The firemen concluded their mission by putting the portakabin back in a position were it was much closer to the wall and hence there’d be no more incidents of anyone getting stuck again.

I’d like to say that the moral of this story is that my clients can feel assured that if they place their business with me that I am well experienced at getting out of a tight spot but it’s more about having to realise that there are some times when you need a bigger team around you to achieve something that turns out to be a bit more complicated than first appears.

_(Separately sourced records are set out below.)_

/-- Checks 1 to 10 of R119 on a slot of a side, in order: none, or the failure code and the section index (0xFF where the
failure is tied to no section). DESIGN CHOICE (log entry 87): R119 does not order the parts of check 10; the sections present are judged first,
in their order, and a required one that is missing last, with no section's index. -/
def State.checkSlot (s : State) (x : Side) (n : Nat) : Option (Nat × Nat) :=
  let g := fun i => s.byte (slotKey x n i)
  let len := s.slotLen x n
  let cnt := imgSections g
  let sb := imgLen g - 160
  let slot := imgNum g 0x17 1
  let keys := s.rd Reg.IMG_KEY_STAT
  if s.slotOn x n = 0 then some (0x0E, 0xFF)
  else if !headerOk g then some (0x01, 0xFF)
  else
    match firstBad cnt (entryOk g) with
    | some i => some (0x01, i)
    | none =>
      if 0x1000000 < imgLen g ∨ imgLen g ≠ len then some (0x02, 0xFF)
      else if !(imgBytes g sb 4 == [0x4C, 0x4E, 0x53, 0x47] && imgNum g (sb + 4) 1 == 1 && imgNum g (sb + 5) 1 == slot
          && imgNum g (sb + 6) 2 == 0 && (imgBytes g (sb + 0x98) 8).all (· == 0)
          && keys.getLsbD slot && !keys.getLsbD (4 + slot)
          && imgBytes g (sb + 8) 48 == SMap.get (fun _ => []) s.img.keyHash slot) then some (0x03, 0xFF)
      else if !Config.ecdsaOk (imgBytes g (sb + 8) 48) (Config.sha384 (imgBytes g 0 sb)) (imgBytes g (sb + 0x38) 96) then
        some (0x04, 0xFF)
      else if imgVer g < (s.rd Reg.IMG_MIN_VER).toNat ∨ (s.inField ∧ (imgNum g 0x22 2).testBit 0) then some (0x05, 0xFF)
      else
        match firstBad cnt (fun i => (crc32 (secBytes g i)).toNat == imgNum g (secEntry i + 0x10) 4) with
        | some i => some (0x06, i)
        | none =>
          if !unitsOk s.variant g then some (0x07, 0xFF)
          else if 0xB0 < imgNum g 0x15 1 then some (0x08, 0xFF)
          else
            match firstBad cnt (fun i => sectionTypes.contains (secType g i) && presence g (secType g i) != some false
                && secFlags g i == flagsOf (secType g i) && sectionFits g i) with
            | some i => some (0x09, i)
            | none =>
              if sectionTypes.all fun ty => presence g ty != some true || (secFind g ty).isSome then none
              else some (0x09, 0xFF)

/-- The bytes of the section of a type; none where the image has no such section. -/
def secOf (g : Nat → Byte) (ty : Nat) : List Byte :=
  match secFind g ty with
  | some i => secBytes g i
  | none => []

/-- The blocks that a ring of endpoints sends and receives in one base cycle (R302): p gives the settings. -/
def ringBlocks (p : Nat → Nat) (r : Nat) : Nat :=
  let eps := (List.range 32).map (32 * r + ·) |>.filter fun e => p (Par.epUsed e) == 1
  eps.foldl (fun a e => a + (3 + (36 + 32 * p (Par.epLegs e) + 7) / 8) + (3 + (36 + 4 * p (Par.epWords e) + 7) / 8)) 24

/-- The cost of an operation of a tile's program in FCLK periods, by its number in Par.tileOp, with the wait allowance of 64 periods for each
shared access (R216, R218). -/
def opCost (op : Nat) : Nat :=
  match op with
  | 7 => 2
  | 8 => 8
  | 9 => 6
  | 10 => 5 + 64
  | 11 => 20
  | 12 => 18
  | 14 => 1 + 64
  | 18 => 2
  | 19 => 2
  | _ => 1

/-- The cost along the longest path from place i of tile n's program to a place where a block or the program ends (R198): a REP takes its
block as often as it says, of a BR's two ways the longer counts, and a CHAIN_GET adds its producer's path (R227). No path is longer than the
fuel. -/
def pathCost (p : Nat → Nat) (n : Nat) : Nat → Nat → Nat → Nat
  | 0, _, _ => 0
  | fuel + 1, i, stop =>
    let op := p (Par.tileOp n i)
    let arg := p (Par.tileArg n i)
    if stop ≤ i then 0
    else if op = 20 then opCost op
    else if op = 18 then
      opCost op + max 1 (p (Par.tileTimes n i)) * pathCost p n fuel (i + 1) (i + 1 + arg) + pathCost p n fuel (i + 1 + arg) stop
    else if op = 19 then opCost op + max (pathCost p n fuel (i + 1) stop) (if i < arg then pathCost p n fuel arg stop else 0)
    else opCost op + (if op = 15 then arg else 0) + pathCost p n fuel (i + 1) stop

/-- The static cost of tile n's program (R198). -/
def tileCost (p : Nat → Nat) (n : Nat) : Nat := pathCost p n (p (Par.tileInstrs n)) 0 (p (Par.tileInstrs n))

/-- The resource limits of check 11 (R119) for a variant and a T_c in ns: stores and cycle budget of every tile (R196, R198, R199), the Keeper
copy (R165), the rings (R302), endpoints, phase modules, receive objects, SRAM banks (R592, R677), record store and service area (R591,
R678). -/
def resourcesOk (v tc : Nat) (p : Nat → Nat) : Bool :=
  let mb := if v = 3 then 128 else 256
  ((List.range 64).all fun n => decide (tileCost p n + 800 ≤ 800 * tc / 1000) && decide (p (Par.tileInstrs n) ≤ 4096)
    && decide (p (Par.tileWords n) ≤ 4096) && decide (p (Par.tileCarried n) ≤ 256))
  && decide (p Par.copyBytes ≤ copyBudget tc)
  && ((List.range 12).all fun r => decide (p (Par.ringEps r) ≤ 32) && decide (132 * ringBlocks p r ≤ 10 * (85 * tc / 100)))
  && ((List.range 8).all fun n => decide (((List.range 96).filter fun m => p (Par.phHome m) == n + 1 || p (Par.phAlt m) == n + 1).length ≤ 48))
  && ((List.range 4).all fun k => decide (p (Par.rxObjs k) ≤ 1024))
  && decide (p Par.sramBanks ≤ 48)
  && decide (p Par.recordMb ≤ (if v = 3 then 96 else 192))
  && decide (1 ≤ p Par.ctrlMb) && decide (p Par.ctrlMb ≤ 32)
  && decide (p Par.ctrlMb + 32 + p Par.recordMb ≤ mb)

/-- The sides that load an image: those not OFF and not FAILED. -/
def State.loadingSides (s : State) : List Side :=
  [Side.a, Side.b].filter fun x => (s.side x).state != .off && (s.side x).state != .failed

/-- Checks 11 to 14 of R119, run when a slot loads; check 14 asks the sides that load (R120). -/
def State.checkLoad (s : State) (x : Side) (n : Nat) : Option (Nat × Nat) :=
  let g := fun i => s.byte (slotKey x n i)
  let all := imgBytes g 0 (imgLen g)
  let safety := secOf g 0xE
  let par := imageSettings all
  if !resourcesOk s.variant (tcNs (imgNum g 0x16 1)) (fun k => (SMap.get (fun _ => 0) par k).toNat) then some (0x0A, 0xFF)
  else if !s.sealOpen && !(s.metr.mapHeld && Config.sha384 (secOf g 0xD) == s.metr.mapDigest) then
    some (0x0B, (secFind g 0xD).getD 0xFF)
  else if !safety.isEmpty && !((crc32c (safety.take (safety.length - 4))).toNat == leNat (safety.drop (safety.length - 4))) then
    some (0x0C, (secFind g 0xE).getD 0xFF)
  else if !(s.loadingSides.any fun y => Config.structDigest y.code all == imgBytes g 0x40 48) then some (0x0D, 0xFF)
  else none

/-- A side that runs or boots defers service work (R714, R715). -/
def State.deferring (s : State) : Bool :=
  [Side.a, Side.b].any fun x => (s.side x).deferring && (s.side x).state != .off && (s.side x).state != .failed

/-- A side's slot is judged VALID (3), with its version, or INVALID (2) with a failure code. -/
def State.judgeSlot (s : State) (n st code : Nat) (x : Side) : State :=
  let ver := if st = 3 then imgVer fun i => s.byte (slotKey x n i) else 0
  ((s.setF (sideReg x (Reg.IMG_SLOT_STAT n)) Fld.IMG_SLOT_STAT_STATE st).setF (sideReg x (Reg.IMG_SLOT_STAT n))
    Fld.IMG_SLOT_STAT_ERR code).wr (sideReg x (Reg.IMG_SLOT_VER n)) (BitVec.ofNat 32 ver)

/-- The pre-check that CLOSE started ends (R113, R115): the slot is VALID only if every running side finds it so; else INVALID
on each with the code of the first failure. -/
def State.precheckEnds (s : State) (n : Nat) : State :=
  let s1 := { s with img := { s.img with precheck := none } }
  match s.runningSides.findSome? fun x => s.checkSlot x n with
  | some (code, _) =>
    s.runningSides.foldl (fun t x => t.judgeSlot n 2 code x) s1
  | none => s.runningSides.foldl (fun t x => t.judgeSlot n 3 0 x) s1

/-- SLOT_PRECHECK_DONE (R113, R115): while a side defers (R715), or no side runs, the pre-check waits. -/
def execSlotPrecheckDone (dt : Nat) (s : State) : Out :=
  let s1 := s.tick dt
  match s1.img.precheck with
  | none => .next s1
  | some n => .next (if s1.deferring || s1.runningSides.isEmpty then s1 else s1.precheckEnds n)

When she was introducing herself to her new neighbours years later, my mother mentioned that she had been previously living on the Lough Road in Lurgan, and without giving her time to say anything else the man said ‘Oh I used to be a fireman and I remember one time we had to rescue this little fat kid from between a mobile caravan and a wall out the back of a big house down that way.’

‘I think you’ll find it was an office in a Portakabin.’ my mum said to the now silent figure who had learned the lesson that Northern Ireland really is a small place.